> [Problem] The required answer is a copy of each line in the entries below that includes "fuel".

★ ★ ★ ★ ★

/-- A bin's value with the rounding of the vendor's transform: any deviation at least 90 dB (10^9 in power) or, in extended
precision, 120 dB (10^12) below the frame's largest bin (R226). -/
def withNoise (limit : Nat) (dev : Int × Int) (v : Cx) : Cx :=
  let d : Cx := { re := dev.1, im := dev.2 }
  if normSq d ≤ limit then addCx v d else v

/-- Position `i` among the kept bins of a spectrum of N points, as a bin 0 to N − 1: the kept bins run from −25N/64 upward. -/
def keptAt (n i : Nat) : Nat := (n - 25 * n / 64 + i) % n

/-- P_f of R216 for a list of bins of a spectrum with N points, rounded to integers. `x` holds the windowed samples w z. -/
def powersOf (x : List Cx) (psh ext idx : Nat) (bins : List Nat) : List Int :=
  let top := ((List.range x.length).map (fun b => normSq (dftSum x b))).foldl max 0
  let limit := top / (if ext = 1 then 10 ^ 12 else 10 ^ 9)
  bins.map (fun b =>
    roundEvenDiv (normSq (withNoise limit (Config.spectrumNoise idx b) (dftSum x b)) : Nat) (2 ^ (2 * 57 + psh)))

/-- P_f of every kept bin of the running frame (R216). -/
def State.framePowers (s : State) (p : Nat) (c : EngCore) (g : Program) (d : Descriptor) : List Int :=
  let n := g.pts
  let x := (List.range n).map (fun i =>
    let w := s.windowAt p c g i
    let z := s.sampleIn p c d i
    ({ re := w * z.re, im := w * z.im } : Cx))
  powersOf x g.psh (g.par 0 26 1) s.free ((List.range g.kept).map (keptAt n))

/-! ### Linear and log values (R222, R225) -/

/-- A linear value limited to 0 to 2^31 − 1. -/
def linLimit (x : Int) : Int := clampInt 0 (2 ^ 31 - 1) x

/-- The log value of a linear value (R222). -/
def logVal (x : Int) : Int := if x ≤ 0 then -32767 else clampInt (-32767) 32767 (log2Units x)

/-- Whether taking a log value sets the OVF latch (R222). -/
def logHit (x : Int) : Bool := decide (2 ^ 32 ≤ x)

/-! ### The accumulator area -/

/-- A signed element of the accumulator store. -/
def areaGet (e : Engine) (c : EngCore) (a size : Nat) : Int :=
  toSigned (8 * size) ((accRead e c ((a - 0x60000) / 8) >>> (8 * (a % 8))) % 2 ^ (8 * size))

/-- Write an element of the accumulator store: with ST in the first frame of a deal, as an update later (R183, R225). -/
def areaPut (e : Engine) (first : Bool) (c : EngCore) (a size : Nat) (v : Int) : EngCore :=
  writeElem e c a size (ofSigned (8 * size) v) first false

/-- Set the OVF latch. -/
def EngCore.ovfIf (c : EngCore) (b : Bool) : EngCore := if b then { c with ovf := true } else c

/-! ### SPX and the detectors (R225, R227) -/

/-- A detector is linear: AVG (0) or SAMPLE (3). -/
def detLinear (det : Nat) : Bool := decide (det = 0) || decide (det = 3)

/-- A detector's new value from the old one and P_f, with whether it sets the OVF latch (R225): 0 AVG, 1 PEAK, 2 MIN,
3 SAMPLE. -/
def detStep (det : Nat) (first : Bool) (old p : Int) : Int × Bool :=
  match det with
  | 0 =>
    let v := (if first then 0 else old) + linLimit p
    (linLimit v, decide (linLimit p ≠ p) || decide (linLimit v ≠ v))
  | 1 => (if first then logVal p else max old (logVal p), logHit p)
  | 2 => (if first then logVal p else min old (logVal p), logHit p)
  | _ => (linLimit p, decide (linLimit p ≠ p))

/-- A detector's array in the accumulator area takes a frame. -/
def detFrame (e : Engine) (base det : Nat) (first : Bool) (c : EngCore) (ps : List Int) : EngCore :=
  let size := if detLinear det then 4 else 2
  ps.zipIdx.foldl (fun c x =>
    let a := base + size * x.2
    let (v, hit) := detStep det first (areaGet e c a size) x.1
    (areaPut e first c a size v).ovfIf hit) c

/-- Where DET_B's array begins: after DET_A's. -/
def detBBase (g : Program) : Nat := g.abase + (if detLinear (g.par 1 30 2) then 4 else 2) * g.kept

/-- A frame of SPX or GSPX (R225, R228). -/
def spxFrame (e : Engine) (g : Program) (first : Bool) (c : EngCore) (ps : List Int) : EngCore :=
  let c := detFrame e g.abase (g.par 1 30 2) first c ps
  match g.par 1 28 2 with
  | 0 => c
  | b => detFrame e (detBBase g) b first c ps

/-! ### Records (R224) -/

/-- A vendor record's preamble (R224). -/
structure Preamble where
  kind    : Nat
  logn    : Nat
  flags   : Nat
  variant : Nat
  frames  : Nat
  psh     : Nat
  stride  : Nat
  first   : Int
  count   : Nat
  deriving DecidableEq, Repr

/-- The preamble's 16 bytes. -/
def Preamble.bytes (x : Preamble) : List Byte :=
  leBytes 1 x.kind ++ leBytes 1 x.logn ++ leBytes 1 x.flags ++ leBytes 1 x.variant ++ leBytes 2 x.frames ++ leBytes 1 x.psh ++
  leBytes 1 x.stride ++ leBytes 4 (ofSigned 32 x.first) ++ leBytes 4 x.count

/-- A list of bytes as 64-bit entries, padded to a multiple of 8 (R224); `fuel` bounds the length. -/
def entriesOf : Nat → List Byte → List Nat
  | 0, _ => []
  | _, [] => []
  | fuel + 1, bs => leNat (bs.take 8) :: entriesOf fuel (bs.drop 8)

/-- An array of signed elements as 64-bit entries. -/
def arrayOf (size : Nat) (vs : List Int) : List Nat :=
  let bs := vs.flatMap (fun v => leBytes size (ofSigned (8 * size) v))
  entriesOf bs.length bs

/-- A record's entries with the FMT codes that they are pushed in: the preamble as I16, then the arrays. -/
def recordOf (x : Preamble) (arrays : List (Nat × List Nat)) : List (Nat × Nat) :=
  (entriesOf 2 x.bytes).map (fun w => (w, 3)) ++ arrays.flatMap (fun y => y.2.map (fun w => (w, y.1)))

/-- The preamble of a program's record, with M frames in the deal (R224). -/
def preambleOf (g : Program) (kind variant m : Nat) (first : Int) (count : Nat) : Preamble :=
  { kind := kind, logn := 10 + g.par 0 29 3, flags := g.par 0 27 2 + 4 * g.par 0 26 1 + (if g.wbase = 0 then 0 else 8),
    variant := variant, frames := m, psh := g.psh, stride := 0, first := first, count := count }

/-- The first kept bin, −25N/64. -/
def Program.bin0 (g : Program) : Int := -((g.kept / 2 : Nat) : Int)

/-- A detector's array as SPX delivers it (R225, R227): AVG is divided by M, a linear detector with OUT = 1 gives log values.
With it, whether a log value sets the OVF latch. -/
def detArray (e : Engine) (c : EngCore) (base det out m kept : Nat) : (Nat × List Nat) × Bool :=
  let size := if detLinear det then 4 else 2
  let vs := (List.range kept).map (fun i => areaGet e c (base + size * i) size)
  let vs := if det = 0 then vs.map (fun v => roundEvenDiv v (max 1 m)) else vs
  if detLinear det then
    if out = 1 then ((3, arrayOf 2 (vs.map logVal)), vs.any logHit) else ((4, arrayOf 4 vs), false)
  else ((3, arrayOf 2 vs), false)

/-- SPX's record (R227): KIND 1, its entries, and whether forming it sets the OVF latch. -/
def spxRecord (e : Engine) (c : EngCore) (g : Program) (m : Nat) (x : Preamble) : List (Nat × List (Nat × Nat)) × Bool :=
  let (a, hit) := detArray e c g.abase (g.par 1 30 2) (g.par 1 27 1) m g.kept
  let b := match g.par 1 28 2 with
    | 0 => []
    | det => [(detArray e c (detBBase g) det 0 m g.kept).1]
  ([(1, recordOf x (a :: b))], hit)

/-- VARIANT of SPX and GSPX (R227). -/
def spxVariant (g : Program) : Nat := g.par 1 30 2 + 4 * g.par 1 28 2 + 16 * g.par 1 27 1

/-! ### XSX (R230 to R232) -/

/-- The radix-4 stages of XSX's transform. -/
def xsxStages (g : Program) : Nat := (10 + g.par 0 29 3) / 2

★ ★ ★ ★ ★

> [Result of this exercise]
/-- A list of bytes as 64-bit entries, padded to a multiple of 8 (R224); `fuel` bounds the length. -/
  | fuel + 1, bs => leNat (bs.take 8) :: entriesOf fuel (bs.drop 8)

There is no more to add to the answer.